Columbus, Magellan, or any other famous seamen
Ship names like Mayflower, Nina, Pinta, and Santa Maria
Pathfinder, Pathfinder of the Seas
Viking
Oceana, Oceanus
Sea Dragon
Davy Jones
Admiral, Captain, Skipper
Stormalong
Compass Rose
Coral


----------



## TheMixedBag (Oct 16, 2010)

Ann Bonney and Grace O'Malley are great names for a doe, both were famous pirate captains. Grace O'Malley would be good for a red doe, since she was Irish.

For bucks/wethers, Calico Jack is a good one (remember Capt. Jack's flag in POTC? Yeah, that was Calico's real jolly roger), Morgan, Bartholomew, Pieces of Eight, Pirate's Code, No Quarter Given, Keelhaul, Parley (par-lay), Davy Jones, etc. etc. I've got about a bajillion more, if you need them.


----------



## CapriGem (May 12, 2010)

Davey Jones

Bootstrap Bill

Captain...add any name to it

Treasure

Peg Leg..call her peg for short

Compass

Privateer

Shivr m'timbers

Cannon

Plank Walker

Admiral of the Black

Black Jack -a leather tankard

Blimey

Bounty

Buccaneer

Clipper

Doubloon

Fathom

Galloen

GangPlank

Jib

Ship-shape

Jack-tar -sailer

Land Lubber

Lass

Poppet

Parley

Lee

Man-of-War

Nipper -short lenght of rope used to bind an anchor cable

Nipperkin -small cup or drink

Rum Runner

Squall

Scallywag

Starboard

Seagull or Gull

That should get you started :laugh:


----------



## pelicanacresMN (Dec 29, 2009)

How about Harbor--could be a buck or doe name...like Pearl Harbor or it could be Pearl's Harbor--especially since the mom's name is Pearl. Just my thought


----------



## Desert Viking Ranch (Jan 17, 2011)

The Lady of the Mercians - Eldest daughter of Alfred the Great of England. Became the military leader of the Anglo-Saxons after her husband's death in battle against the Danes in 911. Took command of the fleets to rid the seas of the Viking raiders.

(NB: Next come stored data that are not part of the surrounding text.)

-- ==== Sys2Proof/Machine/RegTable.lean ====
section
/-!
DEFINITION. The register tables of the head-end die, block by block (R425): R442, R466, R492, R212, R72, R100, R44,
R136, R177, R239, R262, R289, R306, R325, R350, R376, R401 and R515. A location that no row names reads as zero and
ignores writes (R13).
-/

namespace Sys2Proof.Machine

/-! Addresses of the status registers and counters that hardware updates by itself. -/

def Reg.glbLock : Nat := 0x8
def Reg.glbSnapshot : Nat := 0xC
def Reg.glbLockviol : Nat := 0x10
def Reg.glbWriteLost : Nat := 0x14
def Reg.glbStageCtrl : Nat := 0x40
def Reg.glbCommit : Nat := 0x48
def Reg.glbPfw : Nat := 0x11C
def Reg.glbPowerCtrl : Nat := 0x200
def Reg.glbPowerStatus : Nat := 0x204
def Reg.glbResetCause : Nat := 0x214
def Reg.glbClkRun : Nat := 0x218
def Reg.wickCtrl : Nat := 0x100000
def Reg.wickStatus : Nat := 0x100004
def Reg.wickNsHi : Nat := 0x10000C
def Reg.wickFrac : Nat := 0x100010
def Reg.wickIncInt : Nat := 0x100014
def Reg.wickStepLo : Nat := 0x10001C
def Reg.wickStepHi : Nat := 0x100020
def Reg.wickHoldExpiry : Nat := 0x10002C
def Reg.wickModelBase : Nat := 0x100038
def Reg.wickModelAge : Nat := 0x10003C
def Reg.wickModelBin (b : Nat) : Nat := 0x100100 + 4 * b
def Reg.tcDsStatus (n : Nat) : Nat := 0x200004 + n * 0x10000
def Reg.tcDsCtrl (n : Nat) : Nat := 0x200000 + n * 0x10000
def Reg.tcDsSfcHi (n : Nat) : Nat := 0x20000C + n * 0x10000
def Reg.tcDsFrameCnt (n : Nat) : Nat := 0x200010 + n * 0x10000
def Reg.tcDsKeyHeldCnt (n : Nat) : Nat := 0x200014 + n * 0x10000
def Reg.tcDsPortidDropCnt (n : Nat) : Nat := 0x200018 + n * 0x10000
def Reg.tcDsPloamCnt (n : Nat) : Nat := 0x20001C + n * 0x10000
def Reg.tcUsCtrl (n : Nat) : Nat := 0x200100 + n * 0x10000
def Reg.tcUsStatus (n : Nat) : Nat := 0x200104 + n * 0x10000
def Reg.tcUsLastOffset (n : Nat) : Nat := 0x200128 + n * 0x10000
def Reg.tcUsHdrErrCnt (n : Nat) : Nat := 0x20011C + n * 0x10000
def Reg.ponLaneCtrl (n : Nat) : Nat := 0x400000 + n * 0x4000
def Reg.ponLaneStatus (n : Nat) : Nat := 0x400004 + n * 0x4000
def Reg.ponLaneCmd (n : Nat) : Nat := 0x400014 + n * 0x4000
def Reg.ponLanePresetSkipCnt (n : Nat) : Nat := 0x400018 + n * 0x4000
def Reg.ponLaneBrstTruncCnt (n : Nat) : Nat := 0x40001C + n * 0x4000
def Reg.actStatus (n : Nat) : Nat := 0x500004 + n * 0x100
def Reg.actCtrl (n : Nat) : Nat := 0x500000 + n * 0x100
def Reg.actSnAcqCnt (n : Nat) : Nat := 0x500020 + n * 0x100
def Reg.actCollisionCnt (n : Nat) : Nat := 0x500024 + n * 0x100
def Reg.actEqdCorrCnt (n : Nat) : Nat := 0x500028 + n * 0x100
def Reg.actLostCnt (n : Nat) : Nat := 0x50002C + n * 0x100
def Reg.grantCtrl : Nat := 0x600000
def Reg.grantLaneStatus : Nat := 0x600004
def Reg.grantFsync : Nat := 0x600008
def Reg.grantChStatus (n : Nat) : Nat := 0x601004 + n * 0x40
def Reg.grantChEntries (n : Nat) : Nat := 0x601008 + n * 0x40
def Reg.grantChIdleWords (n : Nat) : Nat := 0x60100C + n * 0x40
def Reg.grantComputeMax : Nat := 0x60001C
def Reg.galCtrl : Nat := 0x800000
def Reg.galStatus : Nat := 0x800004
def Reg.galParityPos : Nat := 0x800010
def Reg.galLearnQ : Nat := 0x800014
def Reg.galCmd : Nat := 0x800038
def Reg.clsCtrl : Nat := 0xA00000
def Reg.clsStatus : Nat := 0xA00004
def Reg.clsParityPos : Nat := 0xA00018
def Reg.tmCtrl : Nat := 0xC00000
def Reg.tmStatus : Nat := 0xC00004
def Reg.tmAlarmQ : Nat := 0xC0000C
def Reg.tmMismatchCnt : Nat := 0xC00010
def Reg.tmParamSel : Nat := 0xC00020
def Reg.tmParamData (k : Nat) : Nat := 0xC00024 + 4 * k
def Reg.sumpCtrl : Nat := 0xE00000
def Reg.sumpStatus : Nat := 0xE00004
def Reg.sumpFaultCell : Nat := 0xE0000C
def Reg.sumpFaultReq : Nat := 0xE00010
def Reg.uplStatus (p : Nat) : Nat := 0x1001004 + p * 0x100
def Reg.psgGlobalStatus : Nat := 0x1100004
def Reg.psgStatus (p : Nat) : Nat := 0x1101004 + p * 0x100
def Reg.psgLaneStatus (p l : Nat) : Nat := 0x1101080 + p * 0x100 + l * 0x10
def Reg.ciphCtrl : Nat := 0x1200000
def Reg.ciphStatus : Nat := 0x1200004
def Reg.ciphKeySel : Nat := 0x1200010
def Reg.ciphKeyData (k : Nat) : Nat := 0x1200020 + 4 * k
def Reg.ciphKeyUsageHi : Nat := 0x120004C
def Reg.ciphLockviolSlot : Nat := 0x1200054
def Reg.integCtrl : Nat := 0x1300000
def Reg.integStatus : Nat := 0x1300004
def Reg.faultCauseReg : Nat := 0x1300008
def Reg.integEccLast : Nat := 0x1300010
def Reg.integEccLastAddr : Nat := 0x1300014
def Reg.integBusParityLast : Nat := 0x1300018
def Reg.cntGlobalCtrl : Nat := 0x1400000
def Reg.cntGlobalStatus : Nat := 0x1400004
def Reg.cntUnitSec (u : Nat) : Nat := 0x140100C + u * 0x400
def Reg.cntValHi (c : Nat) : Nat := 0x1401208 + c / 16 * 0x400 + c % 16 * 0x20
def Reg.ucieCtrl : Nat := 0x1500000
def Reg.ucieStatus : Nat := 0x1500004
def Reg.ucieLaneFail : Nat := 0x1500014
def Reg.ucieDownTime : Nat := 0x1500018

/-- R442, R466 and R492: the global block. -/
def regsGlobal : List RegDesc := [
  { base := 0x0, reset := 0x3250, fields := fun _ => [fRo 19 0] },
  { base := 0x4, fields := fun _ => [fRw 31 0] },
  { base := 0x8, fields := fun _ => [⟨15, 0, .w1s, .own, fun _ => true⟩] },
  { base := 0xC, mw := true, fields := fun _ => [fRw 13 0, fObj 14 14 .counterSnapshot 0, fRw 15 15] },
  { base := 0x10, fields := fun _ => [fObjRo 24 0 .regLockViolation 0, fObjRo 31 30 .regLockViolation 0 30] },
  { base := 0x14, fields := fun _ => [fObjRo 24 0 .regWriteLost 0, fObjRo 31 30 .regWriteLost 0 30] },
  { base := 0x18, fields := fun _ => [fSat 31 0 .regLockViolations 0] },
  { base := 0x1C, fields := fun _ => [fSat 31 0 .regWritesLost 0] },
  { base := 0x20, fields := fun _ => [fCmd 0 (.recordClr 0), fCmd 1 (.recordClr 1)] },
  { base := 0x40, fields := fun _ => [fCmd 0 .stageOpen, fCmd 1 .stageDiscard] },
  { base := 0x44, fields := fun _ => [fView 12 0 .stageWrites, fView 16 16 .stageOpen, fView 19 17 .stageWaiting] },
  { base := 0x48, fields := fun _ => [fRw 2 1, fRw 12 8, fCmd 0 .commitGo] },
  { base := 0x100, fields := fun _ => [fObjRo 15 0 .supplyVoltage 0] },
  { base := 0x104, fields := fun _ => [fObjRo 15 0 .supplyCurrent 0] },
  { base := 0x108, fields := fun _ => [⟨15, 0, .ro, .temp .caseTemperature 0, fun _ => true⟩] },
  { base := 0x10C, count := 4, fields := fun k => [⟨15, 0, .ro, .temp .dieTemperature k, fun _ => true⟩] },
  { base := 0x11C, fields := fun _ => [fRo 2 0, fW1c 9 8] },
  { base := 0x120, reset := 0x1680, fields := fun _ => [⟨15, 0, .rw, .temp .caseTempWarn 0, fun _ => true⟩] },
  { base := 0x124, reset := 0xFFFFFFFF,
    fields := fun _ => (List.range 32).map fun k => fObj k k .cageI2cPullup k },
  { base := 0x200, reset := 0x20000,
    fields := fun _ => [fRw 17 16, fCmd 8 .glimGo, fRw 0 0] },
  { base := 0x204, fields := fun _ => [fW1c 10 10, fObjRo 9 8 .glimWakeCause 0, fView 2 0 .powerState] },
  { base := 0x208, fields := fun _ => [fObj 31 0 .glimWakeAt 0 32] },
  { base := 0x20C, fields := fun _ => [fObj 31 0 .glimWakeAt 0 64] },
  { base := 0x210, fields := fun _ => [fObj 31 0 .glimWakeAt 0 0] },
  { base := 0x214, fields := fun _ => [fRo 1 0] },
  { base := 0x218, fields := fun _ => [fView 15 0 .clkRun] },
  { base := 0x21C, fields := fun _ => [fView 17 0 .snuffActive] }]

/-- R212: the Wick block. -/
def regsWick : List RegDesc := [
  { base := 0x100000, reset := 1, fields := fun _ => [fCmd 3 .captClr, fRw 2 2, fCmd 1 .wickStep, fRw 0 0] },
  { base := 0x100004, fields := fun _ => [fW1c 14 8, fRo 5 5, fView 4 4 .wickOvenReady, fView 3 3 .wickQualified,
      fObjRo 2 0 .wickState 0] },
  { base := 0x100008, fields := fun _ => [fView 31 0 .wickNsLo] },
  { base := 0x10000C, fields := fun _ => [fRo 31 0] },
  { base := 0x100010, fields := fun _ => [fRo 31 0] },
  { base := 0x100014, reset := 0x19, fields := fun _ => [fObj 31 0 .wickIncrement 0 32] },
  { base := 0x100018, fields := fun _ => [fObj 31 0 .wickIncrement 0 0] },
  { base := 0x10001C, fields := fun _ => [fRw 31 0] },
  { base := 0x100020, fields := fun _ => [fRw 31 0] },
  { base := 0x100024, fields := fun _ => [fSat 31 0 .wickCounterMismatches 0] },
  { base := 0x100028, fields := fun _ => [fObjRo 7 0 .wickStepCount 0] },
  { base := 0x10002C, fields := fun _ => [fRw 31 0] },
  { base := 0x100030, fields := fun _ => [fView 31 0 .holdElapsed] },
  { base := 0x100034, fields := fun _ => [⟨15, 0, .ro, .temp .oscCaseTemperature 0, fun _ => true⟩] },
  { base := 0x100038, fields := fun _ => [fRw 31 0] },
  { base := 0x10003C, fields := fun _ => [fRw 31 0] },
  { base := 0x100100, count := 68, fields := fun _ => [fRw 31 0] },
  { base := 0x101000, stride := 0x20, count := 20, fields := fun p => [fObjRo 7 0 .tsQueueLevel p] },
  { base := 0x101004, stride := 0x20, count := 20, fields := fun _ => [fView 31 0 (.tsEntry 0)] },
  { base := 0x101008, stride := 0x20, count := 20, fields := fun _ => [fView 31 0 (.tsEntry 1)] },
  { base := 0x10100C, stride := 0x20, count := 20, fields := fun _ => [fView 31 0 (.tsEntry 2)] },
  { base := 0x101010, stride := 0x20, count := 20, fields := fun _ => [fView 31 0 (.tsEntry 3)] },
  { base := 0x102000, stride := 0x10, count := 16, fields := fun _ => [fView 31 0 (.lostLog 0)] },
  { base := 0x102004, stride := 0x10, count := 16, fields := fun _ => [fView 31 0 (.lostLog 1)] },
  { base := 0x102008, stride := 0x10, count := 16, fields := fun _ => [fView 31 0 (.lostLog 2)] },
  { base := 0x10200C, stride := 0x10, count := 16, fields := fun i => [fObjRo 7 0 .lostStampStepCount i,
      fObjRo 12 8 .lostStampPort i] },
  { base := 0x103000, stride := 0x40, count := 8, fields := fun k => [fObj 31 0 .trigStart k 32] },
  { base := 0x103004, stride := 0x40, count := 8, fields := fun k => [fObj 31 0 .trigStart k 64] },
  { base := 0x103008, stride := 0x40, count := 8, fields := fun k => [fObj 31 0 .trigStart k 0] },
  { base := 0x10300C, stride := 0x40, count := 8, fields := fun k => [fObj 31 0 .trigPeriod k 0] },
  { base := 0x103010, stride := 0x40, count := 8, fields := fun k => [fObj 31 0 .trigPeriod k 32] },
  { base := 0x103014, stride := 0x40, count := 8, fields := fun k => [fObj 31 0 .trigWidth k] },
  { base := 0x103018, stride := 0x40, count := 8, fields := fun k => [fObj 31 0 .trigCount k] },
  { base := 0x10301C, stride := 0x40, count := 8, fields := fun k => [fCmd 0 .trigArm, fObj 1 1 .trigPolarity k,
      fObj 2 2 .trigSquelch k, fObjRo 5 4 .trigState k] },
  { base := 0x104000, stride := 0x20, count := 8, fields := fun k => [fObj 0 0 .captEnable k, fObj 2 1 .captEdge k] },
  { base := 0x104004, stride := 0x20, count := 8, fields := fun _ => [fView 31 0 (.captNs 0)] },
  { base := 0x104008, stride := 0x20, count := 8, fields := fun _ => [fView 31 0 (.captNs 1)] },
  { base := 0x10400C, stride := 0x20, count := 8, fields := fun _ => [fView 31 0 (.captNs 2)] },
  { base := 0x104010, stride := 0x20, count := 8, fields := fun k => [fView 7 0 .captInfo,
      fObjRo 12 8 .captPending k] }]
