/-- CipherCoresAllotted: the cores held now. -/
def coresAllotted (s : State) : Nat :=
  let chan (ch : Nat) : Nat := if s.laneState ch ≠ 0 ∧ s.n .channelSnuffPhase ch ≠ 3 then s.channelCores ch else 0
  let up (p : Nat) : Nat :=
    if s.on .uplinkMacsecEnable p ∧ s.portExists p ∧ s.n .uplinkSnuffPhase p ≠ 3 then
      macsecCores (quadRate (s.quadMode p)) (s.on .macsecCipherCeiling p)
    else 0
  let psg (q : Nat) : Nat :=
    if s.on .macsecPortEnable (16 + q) ∧ s.n .passageSnuffPhase q ≠ 3 then
      (if s.on .macsecCipherCeiling (16 + q) then 39 else 28)
    else 0
  ((List.range 32).map chan).foldl (· + ·) 0 + ((List.range 16).map up).foldl (· + ·) 0 +
    ((List.range 4).map psg).foldl (· + ·) 0

/-- The check of R353 on a write that may raise the allotment. -/
def coresCheck (s t : State) : Nat := if 576 < coresOf s t then Abort.full else Abort.ok

/-! ### PON key slots (R60 to R62, R356 to R358) -/

/-- A terminal's exchange. -/
def exch (s : State) (t : Nat) : ExchSt := tabGet (fun _ => ExchSt.idle) s.ciph.exch t

/-- A terminal's exchange replaced. -/
def setExch (s : State) (t : Nat) (e : ExchSt) : State :=
  s.setCiph fun c => { c with exch := tabPut (fun _ => ExchSt.idle) c.exch t e }

/-- The state and usage objects of a terminal or broadcast slot. -/
def slotObjs (bcast : Bool) : Obj × Obj :=
  if bcast then (.bcastKeyState, .bcastKeyUsage) else (.keySlotState, .keySlotUsage)

/-- A slot's number as CIPH_KEY_SEL names it. -/
def slotNo (bcast : Bool) (i : Nat) : Nat := if bcast then 65536 + i else i

/-- A slot's state (R356). -/
def slotState (s : State) (bcast : Bool) (i : Nat) : Nat := s.n (slotObjs bcast).1 i

/-- A slot emptied: key and lock erased (R356, R360). -/
def slotErase (s : State) (bcast : Bool) (i : Nat) : State :=
  let s := (s.put (slotObjs bcast).1 i 0).put (slotObjs bcast).2 i 0
  let s := if bcast then s.putVal .bcastKey i (Obj.bcastKey.info.dflt i) else s
  s.setCiph fun c => { c with
    termKeys := if bcast then c.termKeys else tabErase c.termKeys i
    prev := tabErase c.prev (slotNo bcast i)
    soft := c.soft.erase (slotNo bcast i)
    locked := c.locked.erase (slotNo bcast i) }

/-- A loaded slot becomes Next. -/
def slotNext (s : State) (bcast : Bool) (i : Nat) : State :=
  (s.put (slotObjs bcast).1 i 1).put (slotObjs bcast).2 i 0

/-- The switch between the two slots of a pair: Next becomes Current with its usage from zero, Current becomes Previous
for 8 frames, and a Retired slot becomes Empty (R356). -/
def slotSwitch (s : State) (bcast : Bool) (pair : Nat) : State :=
  let one (t : State) (i : Nat) : State :=
    match s.slotState bcast i with
    | 1 => (t.put (slotObjs bcast).1 i 2).put (slotObjs bcast).2 i 0
    | 2 => (t.put (slotObjs bcast).1 i 3).setCiph fun c => { c with
        prev := tabPlace (tabErase c.prev (slotNo bcast i)) (slotNo bcast i) 8
        soft := c.soft.erase (slotNo bcast i) }
    | 4 => t.slotErase bcast i
    | _ => t
  one (one s (2 * pair)) (2 * pair + 1)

Jeanne-Louise de Belleville - The "Lioness of Brittany". A French woman who became a pirate to avenge the execution of her husband. Attacked only French vessels.

The Red Lady - One of the most cunning pirates of the sixteenth century who never revealed her identity. She commonly disguised herself as a singer or an entertainer to be brought on ships and once the crew ever advance on her or leave her by herself she would take her disguise off having a top, pants and her weapons underneath. She would then immediately kill all aboard the ship and sail to sea.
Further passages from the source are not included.